▶ **Requirement**: Up to and including the line that contains "rw [← Bool.not_and, ← Bool.not_and]", reproduce every line exactly, beginning with the first line below.

Stored data entries:

/-- A transform checks its two point fields before anything else. -/
theorem withTransform_illegalOperand_iff {rd ra : Reg} {k : Nat → Nat → Nat → Result}
    (h : ∀ p es et, k p es et ≠ .error .illegalOperand) :
    s.withTransform rd ra k = .error .illegalOperand ↔ (rd.isEven && ra.isEven) = false := by
  change _ ↔ (pointReg rd && pointReg ra) = false
  rcases withTransform_cases s rd ra k with
    ⟨ho, e⟩ | ⟨⟨hd, ha⟩, ⟨_, e⟩ | ⟨_, ⟨_, e⟩ | ⟨_, ⟨_, e⟩ | ⟨es, et, _, e⟩⟩⟩⟩ <;> rw [e]
  · exact iff_of_true rfl (Bool.and_eq_false_iff.mpr ho)
  all_goals simp [*]

/-- What evaluating a command gives, and when it is ILLEGAL_OPERAND: the check of point fields is the only one that
raises it (10_state.md R35, 60_exceptions.md R271). -/
theorem exec_illegalOperand_iff (i : Instr) (s : State) :
    ∃ r, exec i s = .next (s.complete r) ∧ (r = .error .illegalOperand ↔ i.wellFormed = false) := by
  have never : ∀ {r : Result}, r ≠ .error .illegalOperand → (r = .error .illegalOperand ↔ true = false) :=
    fun h => by simp [h]
  cases i with
  | nop | mov | ldi | cmpeq => exact ⟨_, rfl, never (by simp)⟩
  | ldb | bcmp =>
    refine ⟨_, rfl, never ?_⟩
    simp only [ldbResult, bcmpResult]
    split <;> simp
  | stb =>
    refine ⟨_, rfl, never ?_⟩
    unfold stbResult
    split_ifs <;> simp
  | mred | mrednz | madd | msub | mmul | rchk =>
    exact ⟨_, rfl, never (withModulus_ne_illegalOperand fun m => by simp)⟩
  | minv rd ra ms =>
    refine ⟨_, rfl, never (withModulus_ne_illegalOperand fun m => ?_)⟩
    unfold minvResult
    split <;> simp
  | ecmul rd ra rb =>
    refine ⟨_, rfl, ?_⟩
    unfold ecmulResult
    rw [← Bool.not_and]
    exact evenness_check_iff (answerResult_ne_illegalOperand _ _ _)
  | ecmulb rd ra => exact ⟨_, rfl, evenness_check_iff (answerResult_ne_illegalOperand _ _ _)⟩
  | ecadd rd ra rb =>
    refine ⟨_, rfl, ?_⟩
    unfold ecaddResult
    rw [← Bool.not_and, ← Bool.not_and]
    exact evenness_check_iff (answerResult_ne_illegalOperand _ _ _)
  | toedw | towei =>
    exact ⟨_, rfl, withTransform_illegalOperand_iff fun p es et => transformResult_ne_illegalOperand _ _ _ _ _⟩
  | kdfx | htag =>
    refine ⟨_, rfl, evenness_check_iff ?_⟩
    split_ifs <;> simp

/-! ### The Edwards cache -/

theorem toBig_toNat (x : Big) : toBig x.toNat = x := (BitVec.ofNat_toNat ..).trans (BitVec.setWidth_eq x)

theorem dropCache_of_invalid (h : s.cache.edv = false) : s.dropCache = s := by
  unfold State.dropCache
  rw [← h]

/-- A coherent cache holds what EdConsts() gives again once it is dropped (44_coord_transform.md R222). -/
theorem edPair_dropCache (h : Safety.CacheCoherent s) : s.dropCache.edPair = s.edPair := by
  cases hv : s.cache.edv with
  | false => rw [dropCache_of_invalid hv]
  | true => rw [edPair_valid s hv, edPair_invalid s.dropCache rfl]; exact (h hv).2
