/-- Settles O49: START begins an encode, whose steps lead to DONE with the file in OUT; on an unrecognised
selector CHECK raises the error. -/
theorem encodeReachesDoneWithTheFile : Obligations.EncodeReachesDoneWithTheFile := by
  intro s hp hrest ha
  refine ⟨fun file hfile hcov hcap => ?_, fun hnone => ?_⟩
  · obtain ⟨v, hv, hlen⟩ := length_of_encodeFile hfile
    have henc := started_encoding hrest hv hcov (hlen ▸ hcap)
    obtain ⟨t, hrun, hdone, ht, hchanged⟩ := henc.run_stepsLeft (stepsLeft_of_check rfl hv)
    have hlive : Live t := ht.inv.done hdone
    have himage : fileImage t = file := by
      rw [hchanged.fileImage_eq]
      exact congrArg (Option.getD · []) hfile
    refine ⟨t, ?_, hdone, by rw [← hlive.fileImage_length, himage],
      fun a => himage ▸ hlive.outByte_eq_of_done ht.filePrefix hdone a, ?_⟩
    · rw [Nat.add_comm 1, run_succ (step_start hp ha)]
      exact hrun
    · obtain ⟨l, m, p, h, k, f, c, rfl⟩ := hchanged
      exact ⟨rfl, rfl, rfl, rfl, rfl⟩
  · have hcheck := step_enc_check_unsupported (s := (s.setAgenda []).toPhase .check) (.inl rfl) rfl
      (encodeFile_eq_none_iff.1 hnone)
    exact ⟨_, (run_succ (step_start hp ha) 1).trans (run_succ hcheck 0), rfl, hrest.out⟩

end Sys2Proof.Machine

/-! The header steps one by one: each writes its field at its offset and moves SEQ on (41_header_marshaller.md R146 to
R158), thirteen of them in a row write the header (R145), and a header read back field by field (R160, R161). -/

namespace Sys2Proof.Machine

section HeaderWrites

variable {s t : State} {m : Memory} {a n v w : Nat} {bs : List Byte}

theorem wroteBytes_of_out (hm : s.out = some m) (ht : t.out = some (Memory.writeBytes m a bs)) :
    WroteBytes s t a bs := by
  refine ⟨fun i hi => ?_, fun x hx => ?_⟩
  · rw [outByte, ht, Option.bind_some, Memory.get?_writeBytes_inside hi]
  · rw [outByte, outByte, ht, hm, Option.bind_some, Option.bind_some, Memory.get?_writeBytes_outside hx]

/-- The bytes of a number, read back, are the number mod 2^(8n), which is the truncation of R144. -/
theorem wroteNum_of_out (hm : s.out = some m) (ht : t.out = some (Memory.writeBytes m a (leBytes n v))) :
    WroteNum s t a n (v % 2 ^ (8 * n)) := by
  have hread := memRead_writeBytes m a (leBytes n v)
  have hothers := (wroteBytes_of_out hm ht).2
  rw [leBytes_length] at hread hothers
  exact ⟨by rw [outNum, ht, Option.bind_some, hread, leValue_leBytes], hothers⟩

theorem OutReady.exists_storeBytes (h : OutReady s a n) (hlen : bs.length = n) :
    ∃ m, s.out = some m ∧ ∀ after, storeBytes s a bs after = .next (after (s.withBytes m a bs)) := by
  obtain ⟨hsome, hfit⟩ := h
  obtain ⟨m, hm⟩ := Option.isSome_iff_exists.1 hsome
  exact ⟨m, hm, fun after => storeBytes_of_fits hm (hlen ▸ hfit)⟩

/-- What H0, H2, H3 and H11 do. -/
theorem memWriteTag_toHeader (tag : Tag) (hp : BitVec 4) (h : OutReady s a 4) :
    ∃ t, memWriteTag s a tag (·.toHeader hp) = .next t ∧
      t = { s with phase := .header, hp := hp, out := t.out } ∧ WroteBytes s t a (tagBytes tag) := by
  obtain ⟨m, hm, hstore⟩ := h.exists_storeBytes (tagBytes_length tag)
  exact ⟨_, hstore _, rfl, wroteBytes_of_out hm rfl⟩

/-- What H1 and H4 to H10 do. -/
theorem memWrite_toHeader (hp : BitVec 4) (h : OutReady s a n) (hw : v % 2 ^ (8 * n) = w) :
    ∃ t, memWrite s a n v (·.toHeader hp) = .next t ∧
      t = { s with phase := .header, hp := hp, out := t.out } ∧ WroteNum s t a n w := by
  obtain ⟨m, hm, hstore⟩ := h.exists_storeBytes (leBytes_length n v)
  exact ⟨_, hstore _, rfl, hw ▸ wroteNum_of_out hm rfl⟩

/-- A value no wider than its field is written whole. -/
theorem memWrite_toHeader_toNat (hp : BitVec 4) (h : OutReady s a n) (x : BitVec (8 * n)) :
    ∃ t, memWrite s a n x.toNat (·.toHeader hp) = .next t ∧
      t = { s with phase := .header, hp := hp, out := t.out } ∧ WroteNum s t a n x.toNat :=
  memWrite_toHeader hp h (Nat.mod_eq_of_lt x.isLt)

theorem afterHeader_of_pos (hN : 0 < sampleCount s) : afterHeader s = s.toPayload 0#48 0#32 0#16 := if_pos hN

theorem afterHeader_of_zero (hN : sampleCount s = 0) : afterHeader s = s.toPhase .done := if_neg (by omega)

theorem afterHeader_phase (s : State) :
    (afterHeader s).phase = if 0 < sampleCount s then .payload else .done :=
  apply_ite State.phase ..

end HeaderWrites

/-- Settles O22: each of the four is `memWriteTag` with its tag and offset. -/
theorem headerTagSteps : Obligations.HeaderTagSteps := fun _ =>
  ⟨memWriteTag_toHeader .riff 1#4, memWriteTag_toHeader .wave 3#4, memWriteTag_toHeader .fmt 4#4,
    memWriteTag_toHeader .data 12#4⟩

/-- Settles O23: each of the four is `memWrite` of its value in 4 bytes, and FLEN - 8 = 36 + DLEN (R147). -/
theorem headerWordSteps : Obligations.HeaderWordSteps := by
  intro s
  refine ⟨fun h => ?_, fun h => memWrite_toHeader 5#4 h rfl, fun h => memWrite_toHeader_toNat 8#4 h s.srate,
    fun h => memWrite_toHeader 9#4 h rfl⟩
  obtain ⟨t, hexec, ht, hw⟩ := memWrite_toHeader 2#4 h (v := s.lay.flen.toNat - 8) rfl
  refine ⟨t, hexec, ht, hw, fun hflen => ?_⟩
  have hsize : s.lay.flen.toNat - 8 = 36 + s.lay.dlen.toNat := by omega
  exact hsize ▸ hw

/-- Settles O24: each of the four is `memWrite` of its value in 2 bytes; BPF alone is wider than its field. -/
theorem headerHalfwordSteps : Obligations.HeaderHalfwordSteps := fun s =>
  ⟨fun h => memWrite_toHeader_toNat 6#4 h s.lay.afmt, fun h => memWrite_toHeader_toNat 7#4 h s.nch,
    fun h => memWrite_toHeader 10#4 h rfl, fun h => memWrite_toHeader_toNat 11#4 h s.lay.bits⟩

/-- Settles O25: H12 is `memWrite` of DLEN followed by `afterHeader`, which leaves OUT alone. -/
theorem lastHeaderStepEntersPayloadOrDone : Obligations.LastHeaderStepEntersPayloadOrDone := by
  intro s h
  obtain ⟨m, hm, hstore⟩ := h.exists_storeBytes (leBytes_length 4 s.lay.dlen.toNat)
  refine ⟨_, hstore afterHeader, wroteNum_of_out hm (afterRow_onlySeqChanged 12 _).out_eq, fun hN => ?_, fun hN => ?_⟩
  · rw [afterHeader_of_pos (s := s.withBytes m 40 _) hN]
    rfl
  · rw [afterHeader_of_zero (s := s.withBytes m 40 _) hN]
    rfl

/-! Thirteen header steps in a row. -/

section HeaderRun

variable {s t : State} {h : Nat}

/-- From s to t the header of the latched values was written from offset a on, and nothing but OUT, SEQ and its
counters changed; SEQ left HEADER. -/
structure WroteHeaderFrom (s t : State) (a : Nat) : Prop where
  image : ∀ x, a ≤ x → x < 44 → outByte t x = (headerImage s)[x]?
  others : ∀ x, x < a ∨ 44 ≤ x → outByte t x = outByte s x
  phase : t.phase = if 0 < sampleCount s then .payload else .done
  frame : ∃ m, OnlySeqChanged (s.setOut m) t

/-- Row h of the header table, written at its offset, is the header there (R143, R145). -/
theorem WroteBytes.outByte_row (hw : WroteBytes s t (headerOffset h) (rowBytes s h)) (hh : h ≤ 12) {x : Nat}
    (hlo : headerOffset h ≤ x) (hhi : x < headerOffset (h + 1)) : outByte t x = (headerImage s)[x]? := by
  obtain ⟨i, rfl⟩ := Nat.exists_eq_add_of_le hlo
  have hi : i < (rowBytes s h).length := by
    rw [headerOffset_succ s hh] at hhi
    omega
  rw [hw.1 i hi, headerImage_getElem?_row s hh hi]

/-- A header step with room for the header writes its row, then SEQ goes on. -/
theorem exists_headerStep (hp : s.phase = .header) (hh : s.hp.toNat ≤ 12) (ha : s.agenda = [])
    (hready : OutReady s 0 44) :
    ∃ m, step s = .next (afterRow s.hp.toNat (s.setOut (some m))) ∧
      WroteBytes s (s.setOut (some m)) (headerOffset s.hp.toNat) (rowBytes s s.hp.toNat) := by
  have hfit : OutReady s (headerOffset s.hp.toNat) (rowBytes s s.hp.toNat).length := by
    have hend := headerOffset_le (s.hp.toNat + 1)
    rw [headerOffset_succ s hh] at hend
    exact ⟨hready.1, by have := hready.2; omega⟩
  obtain ⟨m, hm, hstore⟩ := hfit.exists_storeBytes rfl
  refine ⟨_, ?_, wroteBytes_of_out hm rfl⟩
  rw [step_enc_header (.inl ha) hp hh, taken_of_agenda_nil ha]
  exact hstore _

▶ **Exercise response**:
/-- A transform checks its two point fields before anything else. -/
theorem withTransform_illegalOperand_iff {rd ra : Reg} {k : Nat → Nat → Nat → Result}
    (h : ∀ p es et, k p es et ≠ .error .illegalOperand) :
    s.withTransform rd ra k = .error .illegalOperand ↔ (rd.isEven && ra.isEven) = false := by
  change _ ↔ (pointReg rd && pointReg ra) = false
  rcases withTransform_cases s rd ra k with
    ⟨ho, e⟩ | ⟨⟨hd, ha⟩, ⟨_, e⟩ | ⟨_, ⟨_, e⟩ | ⟨_, ⟨_, e⟩ | ⟨es, et, _, e⟩⟩⟩⟩ <;> rw [e]
  · exact iff_of_true rfl (Bool.and_eq_false_iff.mpr ho)
  all_goals simp [*]

/-- What evaluating a command gives, and when it is ILLEGAL_OPERAND: the check of point fields is the only one that
raises it (10_state.md R35, 60_exceptions.md R271). -/
theorem exec_illegalOperand_iff (i : Instr) (s : State) :
    ∃ r, exec i s = .next (s.complete r) ∧ (r = .error .illegalOperand ↔ i.wellFormed = false) := by
  have never : ∀ {r : Result}, r ≠ .error .illegalOperand → (r = .error .illegalOperand ↔ true = false) :=
    fun h => by simp [h]
  cases i with
  | nop | mov | ldi | cmpeq => exact ⟨_, rfl, never (by simp)⟩
  | ldb | bcmp =>
    refine ⟨_, rfl, never ?_⟩
    simp only [ldbResult, bcmpResult]
    split <;> simp
  | stb =>
    refine ⟨_, rfl, never ?_⟩
    unfold stbResult
    split_ifs <;> simp
  | mred | mrednz | madd | msub | mmul | rchk =>
    exact ⟨_, rfl, never (withModulus_ne_illegalOperand fun m => by simp)⟩
  | minv rd ra ms =>
    refine ⟨_, rfl, never (withModulus_ne_illegalOperand fun m => ?_)⟩
    unfold minvResult
    split <;> simp
  | ecmul rd ra rb =>
    refine ⟨_, rfl, ?_⟩
    unfold ecmulResult
    rw [← Bool.not_and]
    exact evenness_check_iff (answerResult_ne_illegalOperand _ _ _)
  | ecmulb rd ra => exact ⟨_, rfl, evenness_check_iff (answerResult_ne_illegalOperand _ _ _)⟩
  | ecadd rd ra rb =>
    refine ⟨_, rfl, ?_⟩
    unfold ecaddResult
    rw [← Bool.not_and, ← Bool.not_and]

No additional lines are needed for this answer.